• [Problem] Entries follow. Give back exactly the lines starting at the one containing "((_, pkt), s1) =>" and ending at the one containing "match (s1.inj q).opened.find?", and no other lines.

§

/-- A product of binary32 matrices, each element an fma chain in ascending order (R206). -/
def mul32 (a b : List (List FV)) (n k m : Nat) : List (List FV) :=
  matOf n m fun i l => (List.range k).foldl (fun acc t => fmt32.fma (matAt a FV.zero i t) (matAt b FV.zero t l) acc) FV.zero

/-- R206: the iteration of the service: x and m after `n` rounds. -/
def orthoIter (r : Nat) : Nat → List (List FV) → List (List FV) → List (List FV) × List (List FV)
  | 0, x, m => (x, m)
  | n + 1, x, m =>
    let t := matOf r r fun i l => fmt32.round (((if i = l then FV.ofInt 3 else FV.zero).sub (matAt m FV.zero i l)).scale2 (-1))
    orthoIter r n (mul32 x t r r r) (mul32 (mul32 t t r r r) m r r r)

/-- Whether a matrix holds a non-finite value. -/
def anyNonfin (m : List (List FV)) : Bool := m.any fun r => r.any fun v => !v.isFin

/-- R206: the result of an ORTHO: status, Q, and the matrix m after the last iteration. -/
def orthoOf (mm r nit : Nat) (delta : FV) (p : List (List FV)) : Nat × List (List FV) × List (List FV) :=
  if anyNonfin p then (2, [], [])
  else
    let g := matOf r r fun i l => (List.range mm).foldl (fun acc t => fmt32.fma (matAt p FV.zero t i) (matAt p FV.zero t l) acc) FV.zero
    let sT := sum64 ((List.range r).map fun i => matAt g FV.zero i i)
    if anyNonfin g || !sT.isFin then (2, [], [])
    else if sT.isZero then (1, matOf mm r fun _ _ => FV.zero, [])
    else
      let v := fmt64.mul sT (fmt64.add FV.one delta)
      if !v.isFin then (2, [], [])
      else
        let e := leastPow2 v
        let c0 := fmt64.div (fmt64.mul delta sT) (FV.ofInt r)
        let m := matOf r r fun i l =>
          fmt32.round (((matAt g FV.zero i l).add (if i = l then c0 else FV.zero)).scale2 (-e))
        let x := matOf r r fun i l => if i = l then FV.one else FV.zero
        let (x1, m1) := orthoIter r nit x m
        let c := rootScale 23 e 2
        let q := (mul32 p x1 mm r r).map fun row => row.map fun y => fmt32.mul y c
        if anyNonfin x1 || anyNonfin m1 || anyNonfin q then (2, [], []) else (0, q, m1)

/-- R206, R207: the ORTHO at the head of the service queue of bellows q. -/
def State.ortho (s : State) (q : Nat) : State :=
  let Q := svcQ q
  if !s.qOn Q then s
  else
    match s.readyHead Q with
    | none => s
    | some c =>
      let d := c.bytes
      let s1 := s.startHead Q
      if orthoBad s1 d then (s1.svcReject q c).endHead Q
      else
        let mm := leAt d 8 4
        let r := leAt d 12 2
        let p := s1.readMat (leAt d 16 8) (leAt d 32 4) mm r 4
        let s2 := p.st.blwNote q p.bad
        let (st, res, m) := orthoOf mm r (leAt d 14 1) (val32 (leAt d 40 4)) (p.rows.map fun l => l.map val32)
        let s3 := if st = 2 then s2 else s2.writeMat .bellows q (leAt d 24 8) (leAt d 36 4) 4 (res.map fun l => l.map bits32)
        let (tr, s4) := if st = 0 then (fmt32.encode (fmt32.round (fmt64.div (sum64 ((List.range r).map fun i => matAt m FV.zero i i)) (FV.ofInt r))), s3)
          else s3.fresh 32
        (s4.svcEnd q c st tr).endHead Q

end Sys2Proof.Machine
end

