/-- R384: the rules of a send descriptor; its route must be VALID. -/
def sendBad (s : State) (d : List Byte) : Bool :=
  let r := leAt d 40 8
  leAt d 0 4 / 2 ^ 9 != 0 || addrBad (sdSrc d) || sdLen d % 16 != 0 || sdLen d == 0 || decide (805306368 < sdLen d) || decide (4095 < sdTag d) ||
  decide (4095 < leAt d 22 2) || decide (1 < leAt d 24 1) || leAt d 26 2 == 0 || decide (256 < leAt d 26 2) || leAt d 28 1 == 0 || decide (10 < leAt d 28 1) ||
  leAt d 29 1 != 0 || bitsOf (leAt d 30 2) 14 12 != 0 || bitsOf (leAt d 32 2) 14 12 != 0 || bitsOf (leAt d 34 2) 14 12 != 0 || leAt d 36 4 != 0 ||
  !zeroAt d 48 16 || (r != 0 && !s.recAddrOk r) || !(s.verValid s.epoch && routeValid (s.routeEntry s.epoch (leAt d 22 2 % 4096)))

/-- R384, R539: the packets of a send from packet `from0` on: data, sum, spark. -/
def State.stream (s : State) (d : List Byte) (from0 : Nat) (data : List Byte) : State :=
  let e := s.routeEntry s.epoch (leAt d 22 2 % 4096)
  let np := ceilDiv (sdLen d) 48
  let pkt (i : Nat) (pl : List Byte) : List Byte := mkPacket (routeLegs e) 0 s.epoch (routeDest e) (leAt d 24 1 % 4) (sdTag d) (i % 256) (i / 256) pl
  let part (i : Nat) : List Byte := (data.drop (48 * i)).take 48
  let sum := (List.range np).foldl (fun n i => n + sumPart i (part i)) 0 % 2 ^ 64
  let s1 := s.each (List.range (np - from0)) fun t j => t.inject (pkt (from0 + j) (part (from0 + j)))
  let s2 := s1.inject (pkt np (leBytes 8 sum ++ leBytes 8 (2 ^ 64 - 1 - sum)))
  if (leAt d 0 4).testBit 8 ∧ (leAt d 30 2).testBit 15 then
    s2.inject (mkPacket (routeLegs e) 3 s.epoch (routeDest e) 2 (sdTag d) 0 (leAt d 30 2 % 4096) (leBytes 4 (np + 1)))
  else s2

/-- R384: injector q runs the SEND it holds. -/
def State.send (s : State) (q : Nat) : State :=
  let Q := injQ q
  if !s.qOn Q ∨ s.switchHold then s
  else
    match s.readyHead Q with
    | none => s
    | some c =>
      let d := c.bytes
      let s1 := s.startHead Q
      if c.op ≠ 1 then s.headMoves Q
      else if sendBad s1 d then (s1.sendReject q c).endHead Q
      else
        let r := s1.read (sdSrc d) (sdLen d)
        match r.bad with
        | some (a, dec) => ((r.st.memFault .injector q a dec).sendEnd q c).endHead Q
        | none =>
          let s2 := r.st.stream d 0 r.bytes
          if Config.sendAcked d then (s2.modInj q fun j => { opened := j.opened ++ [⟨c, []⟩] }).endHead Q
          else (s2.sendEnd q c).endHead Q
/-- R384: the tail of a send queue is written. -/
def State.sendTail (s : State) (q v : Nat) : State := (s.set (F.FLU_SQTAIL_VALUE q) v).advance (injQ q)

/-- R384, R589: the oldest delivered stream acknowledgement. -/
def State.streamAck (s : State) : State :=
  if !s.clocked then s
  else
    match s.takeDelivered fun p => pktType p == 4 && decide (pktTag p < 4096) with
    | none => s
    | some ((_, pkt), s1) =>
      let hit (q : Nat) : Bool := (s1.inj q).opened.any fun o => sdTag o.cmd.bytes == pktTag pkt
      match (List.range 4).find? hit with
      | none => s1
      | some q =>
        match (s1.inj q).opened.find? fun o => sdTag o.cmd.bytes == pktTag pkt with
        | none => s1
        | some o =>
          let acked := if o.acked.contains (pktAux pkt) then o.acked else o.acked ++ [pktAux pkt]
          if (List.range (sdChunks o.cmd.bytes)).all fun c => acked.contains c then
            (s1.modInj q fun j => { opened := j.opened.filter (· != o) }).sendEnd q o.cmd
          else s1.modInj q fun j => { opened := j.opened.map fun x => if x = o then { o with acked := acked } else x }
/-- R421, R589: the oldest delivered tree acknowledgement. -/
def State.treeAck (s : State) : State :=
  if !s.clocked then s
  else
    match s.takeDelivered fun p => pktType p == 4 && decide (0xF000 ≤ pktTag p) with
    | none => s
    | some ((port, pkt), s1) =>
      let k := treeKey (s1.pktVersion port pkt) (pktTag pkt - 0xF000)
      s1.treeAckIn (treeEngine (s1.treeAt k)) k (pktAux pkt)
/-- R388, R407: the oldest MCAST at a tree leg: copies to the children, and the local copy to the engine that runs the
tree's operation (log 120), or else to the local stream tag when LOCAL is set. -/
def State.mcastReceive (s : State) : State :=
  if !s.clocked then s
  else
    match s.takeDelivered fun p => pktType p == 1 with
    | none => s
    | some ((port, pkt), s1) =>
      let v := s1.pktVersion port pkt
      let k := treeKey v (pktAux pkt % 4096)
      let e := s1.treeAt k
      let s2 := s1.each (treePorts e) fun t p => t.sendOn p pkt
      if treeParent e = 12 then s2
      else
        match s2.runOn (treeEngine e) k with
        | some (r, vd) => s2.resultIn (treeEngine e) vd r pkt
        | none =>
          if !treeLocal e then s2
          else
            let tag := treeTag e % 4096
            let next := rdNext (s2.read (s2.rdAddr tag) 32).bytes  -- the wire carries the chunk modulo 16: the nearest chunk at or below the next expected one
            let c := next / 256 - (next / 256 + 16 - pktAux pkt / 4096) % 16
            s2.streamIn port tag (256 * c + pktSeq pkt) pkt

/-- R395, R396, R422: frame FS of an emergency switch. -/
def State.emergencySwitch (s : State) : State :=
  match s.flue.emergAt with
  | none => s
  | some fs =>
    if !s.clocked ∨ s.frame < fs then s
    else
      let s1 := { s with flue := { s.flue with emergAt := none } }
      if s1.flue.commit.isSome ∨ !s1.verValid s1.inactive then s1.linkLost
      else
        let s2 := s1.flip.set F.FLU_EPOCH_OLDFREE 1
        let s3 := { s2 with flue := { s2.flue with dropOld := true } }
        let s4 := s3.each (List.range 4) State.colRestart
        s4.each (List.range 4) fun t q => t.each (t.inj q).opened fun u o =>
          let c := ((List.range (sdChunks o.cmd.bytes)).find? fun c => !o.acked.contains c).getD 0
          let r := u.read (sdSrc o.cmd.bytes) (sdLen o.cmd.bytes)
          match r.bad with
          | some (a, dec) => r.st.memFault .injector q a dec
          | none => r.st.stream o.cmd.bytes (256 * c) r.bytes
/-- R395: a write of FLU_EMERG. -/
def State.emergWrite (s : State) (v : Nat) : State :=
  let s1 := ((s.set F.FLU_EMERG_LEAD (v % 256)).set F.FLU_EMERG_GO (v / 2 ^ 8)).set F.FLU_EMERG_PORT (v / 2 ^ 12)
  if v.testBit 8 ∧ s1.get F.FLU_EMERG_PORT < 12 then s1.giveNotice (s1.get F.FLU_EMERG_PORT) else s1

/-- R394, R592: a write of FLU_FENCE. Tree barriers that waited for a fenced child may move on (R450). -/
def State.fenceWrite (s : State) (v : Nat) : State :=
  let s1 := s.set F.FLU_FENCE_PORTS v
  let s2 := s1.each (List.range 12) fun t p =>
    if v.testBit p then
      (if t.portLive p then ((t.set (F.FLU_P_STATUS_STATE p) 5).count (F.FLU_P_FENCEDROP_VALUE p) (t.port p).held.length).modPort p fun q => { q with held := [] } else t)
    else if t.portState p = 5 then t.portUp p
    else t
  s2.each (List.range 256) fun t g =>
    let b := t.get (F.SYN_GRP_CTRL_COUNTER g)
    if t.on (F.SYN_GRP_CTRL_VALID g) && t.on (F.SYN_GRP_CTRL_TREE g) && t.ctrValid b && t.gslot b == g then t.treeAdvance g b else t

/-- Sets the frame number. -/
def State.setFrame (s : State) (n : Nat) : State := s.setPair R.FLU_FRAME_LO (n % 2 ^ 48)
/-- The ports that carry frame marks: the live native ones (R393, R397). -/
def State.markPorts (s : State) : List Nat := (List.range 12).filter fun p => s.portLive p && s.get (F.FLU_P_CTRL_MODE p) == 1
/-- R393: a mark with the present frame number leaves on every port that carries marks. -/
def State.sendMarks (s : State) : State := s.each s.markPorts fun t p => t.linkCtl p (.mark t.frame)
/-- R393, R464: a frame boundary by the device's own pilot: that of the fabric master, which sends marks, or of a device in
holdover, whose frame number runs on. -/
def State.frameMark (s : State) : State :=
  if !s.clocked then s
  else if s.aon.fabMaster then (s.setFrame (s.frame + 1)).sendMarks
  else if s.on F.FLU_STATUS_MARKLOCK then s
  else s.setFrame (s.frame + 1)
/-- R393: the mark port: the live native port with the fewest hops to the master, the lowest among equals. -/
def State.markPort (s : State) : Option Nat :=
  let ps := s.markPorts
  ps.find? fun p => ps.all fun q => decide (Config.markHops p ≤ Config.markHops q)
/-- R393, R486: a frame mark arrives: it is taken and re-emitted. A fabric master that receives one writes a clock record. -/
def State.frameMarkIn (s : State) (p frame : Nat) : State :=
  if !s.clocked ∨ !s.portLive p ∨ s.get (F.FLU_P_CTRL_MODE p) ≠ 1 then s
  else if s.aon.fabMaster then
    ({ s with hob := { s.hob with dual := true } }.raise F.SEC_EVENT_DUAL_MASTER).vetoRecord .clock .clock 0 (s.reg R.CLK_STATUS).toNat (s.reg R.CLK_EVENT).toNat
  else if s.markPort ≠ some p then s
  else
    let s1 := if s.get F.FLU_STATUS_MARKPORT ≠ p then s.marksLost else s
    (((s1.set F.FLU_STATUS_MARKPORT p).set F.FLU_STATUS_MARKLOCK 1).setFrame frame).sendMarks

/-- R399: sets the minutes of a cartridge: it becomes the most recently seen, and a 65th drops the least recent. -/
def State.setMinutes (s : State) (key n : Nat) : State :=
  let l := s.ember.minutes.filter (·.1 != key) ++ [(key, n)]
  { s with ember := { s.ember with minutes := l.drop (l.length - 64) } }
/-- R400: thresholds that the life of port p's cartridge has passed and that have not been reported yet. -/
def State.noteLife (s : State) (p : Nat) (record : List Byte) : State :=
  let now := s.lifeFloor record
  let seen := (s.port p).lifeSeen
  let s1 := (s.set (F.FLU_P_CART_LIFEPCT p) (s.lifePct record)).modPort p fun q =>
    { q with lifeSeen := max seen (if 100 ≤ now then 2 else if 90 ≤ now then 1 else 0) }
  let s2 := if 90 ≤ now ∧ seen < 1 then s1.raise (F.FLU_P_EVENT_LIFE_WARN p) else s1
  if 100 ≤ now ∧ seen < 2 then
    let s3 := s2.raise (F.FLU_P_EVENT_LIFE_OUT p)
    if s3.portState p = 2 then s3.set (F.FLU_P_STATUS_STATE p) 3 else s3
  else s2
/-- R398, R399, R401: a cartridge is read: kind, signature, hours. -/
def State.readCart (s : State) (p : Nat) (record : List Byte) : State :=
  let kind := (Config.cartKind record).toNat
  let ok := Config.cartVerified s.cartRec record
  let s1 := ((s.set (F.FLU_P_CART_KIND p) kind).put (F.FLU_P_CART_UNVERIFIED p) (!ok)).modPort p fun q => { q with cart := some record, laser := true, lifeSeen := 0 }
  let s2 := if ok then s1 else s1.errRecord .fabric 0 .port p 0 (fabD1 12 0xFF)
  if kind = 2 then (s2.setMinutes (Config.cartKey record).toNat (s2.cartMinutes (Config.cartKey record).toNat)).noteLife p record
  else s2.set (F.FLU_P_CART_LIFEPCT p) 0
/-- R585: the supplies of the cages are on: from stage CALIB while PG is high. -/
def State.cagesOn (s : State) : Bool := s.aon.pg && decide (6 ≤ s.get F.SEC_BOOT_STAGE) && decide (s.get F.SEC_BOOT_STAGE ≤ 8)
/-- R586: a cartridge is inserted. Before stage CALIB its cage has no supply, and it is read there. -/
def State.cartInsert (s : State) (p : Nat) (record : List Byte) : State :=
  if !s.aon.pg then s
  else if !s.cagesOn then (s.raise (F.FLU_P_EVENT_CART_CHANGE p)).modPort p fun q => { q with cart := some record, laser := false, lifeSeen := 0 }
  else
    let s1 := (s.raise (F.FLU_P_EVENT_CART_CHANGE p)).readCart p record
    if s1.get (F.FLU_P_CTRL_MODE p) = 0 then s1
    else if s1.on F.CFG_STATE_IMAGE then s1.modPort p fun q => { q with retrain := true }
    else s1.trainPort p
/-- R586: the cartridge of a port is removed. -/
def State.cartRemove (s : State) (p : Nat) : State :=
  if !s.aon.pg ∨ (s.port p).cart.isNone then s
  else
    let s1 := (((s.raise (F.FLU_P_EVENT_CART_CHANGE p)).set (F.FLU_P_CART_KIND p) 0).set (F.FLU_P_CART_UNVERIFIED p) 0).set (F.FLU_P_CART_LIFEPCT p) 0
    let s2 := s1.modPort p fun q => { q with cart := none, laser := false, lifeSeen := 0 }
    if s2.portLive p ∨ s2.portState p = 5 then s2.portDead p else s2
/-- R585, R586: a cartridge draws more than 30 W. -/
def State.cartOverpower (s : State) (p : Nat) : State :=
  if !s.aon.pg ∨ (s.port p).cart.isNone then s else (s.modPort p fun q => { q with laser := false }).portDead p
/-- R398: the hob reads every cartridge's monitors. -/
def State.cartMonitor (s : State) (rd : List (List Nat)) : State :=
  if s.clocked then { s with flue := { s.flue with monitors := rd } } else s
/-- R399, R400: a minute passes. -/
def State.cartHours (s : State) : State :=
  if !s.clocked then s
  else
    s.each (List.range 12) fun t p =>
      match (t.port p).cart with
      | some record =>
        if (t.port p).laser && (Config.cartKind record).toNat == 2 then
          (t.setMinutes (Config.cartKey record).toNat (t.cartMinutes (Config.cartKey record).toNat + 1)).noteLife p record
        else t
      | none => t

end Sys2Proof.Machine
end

§

• [Result of the task]
    | some ((_, pkt), s1) =>
      let hit (q : Nat) : Bool := (s1.inj q).opened.any fun o => sdTag o.cmd.bytes == pktTag pkt
      match (List.range 4).find? hit with
      | none => s1
      | some q =>
        match (s1.inj q).opened.find? fun o => sdTag o.cmd.bytes == pktTag pkt with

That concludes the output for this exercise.